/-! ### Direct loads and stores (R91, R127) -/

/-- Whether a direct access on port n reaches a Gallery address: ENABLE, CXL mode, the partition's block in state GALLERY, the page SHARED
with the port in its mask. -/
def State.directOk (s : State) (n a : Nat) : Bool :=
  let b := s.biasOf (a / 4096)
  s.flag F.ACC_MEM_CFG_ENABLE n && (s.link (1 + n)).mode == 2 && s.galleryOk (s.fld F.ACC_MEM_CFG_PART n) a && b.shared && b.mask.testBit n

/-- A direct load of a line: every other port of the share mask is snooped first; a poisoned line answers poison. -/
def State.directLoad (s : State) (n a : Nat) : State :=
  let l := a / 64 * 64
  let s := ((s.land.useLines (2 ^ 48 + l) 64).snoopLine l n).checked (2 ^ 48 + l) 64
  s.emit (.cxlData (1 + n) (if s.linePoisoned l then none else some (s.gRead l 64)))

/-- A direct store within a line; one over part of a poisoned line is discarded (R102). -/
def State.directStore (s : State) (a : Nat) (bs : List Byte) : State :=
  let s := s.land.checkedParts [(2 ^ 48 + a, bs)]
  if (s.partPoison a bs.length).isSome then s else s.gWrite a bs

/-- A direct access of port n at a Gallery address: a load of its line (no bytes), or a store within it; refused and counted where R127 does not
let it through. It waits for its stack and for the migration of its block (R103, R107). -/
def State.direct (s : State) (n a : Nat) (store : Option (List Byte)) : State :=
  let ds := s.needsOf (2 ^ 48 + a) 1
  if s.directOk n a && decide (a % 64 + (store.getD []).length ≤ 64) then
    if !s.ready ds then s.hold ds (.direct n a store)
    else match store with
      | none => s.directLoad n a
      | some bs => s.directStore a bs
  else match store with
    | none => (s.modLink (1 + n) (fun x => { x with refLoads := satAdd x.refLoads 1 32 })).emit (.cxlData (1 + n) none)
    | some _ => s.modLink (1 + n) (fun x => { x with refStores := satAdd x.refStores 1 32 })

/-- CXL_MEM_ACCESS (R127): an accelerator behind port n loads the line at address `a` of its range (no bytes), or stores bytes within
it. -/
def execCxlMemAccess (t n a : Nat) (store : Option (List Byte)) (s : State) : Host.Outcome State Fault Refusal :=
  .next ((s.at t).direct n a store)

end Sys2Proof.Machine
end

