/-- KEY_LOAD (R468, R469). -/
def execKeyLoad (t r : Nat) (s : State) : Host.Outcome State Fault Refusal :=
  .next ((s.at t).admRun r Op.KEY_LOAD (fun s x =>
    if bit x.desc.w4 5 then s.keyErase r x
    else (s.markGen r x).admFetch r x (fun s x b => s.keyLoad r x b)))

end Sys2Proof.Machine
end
———
Task goal |
In the material above, please find every line that includes the word "directLoad" and copy it.

Exercise result |
def State.directLoad (s : State) (n a : Nat) : State :=
      | none => s.directLoad n a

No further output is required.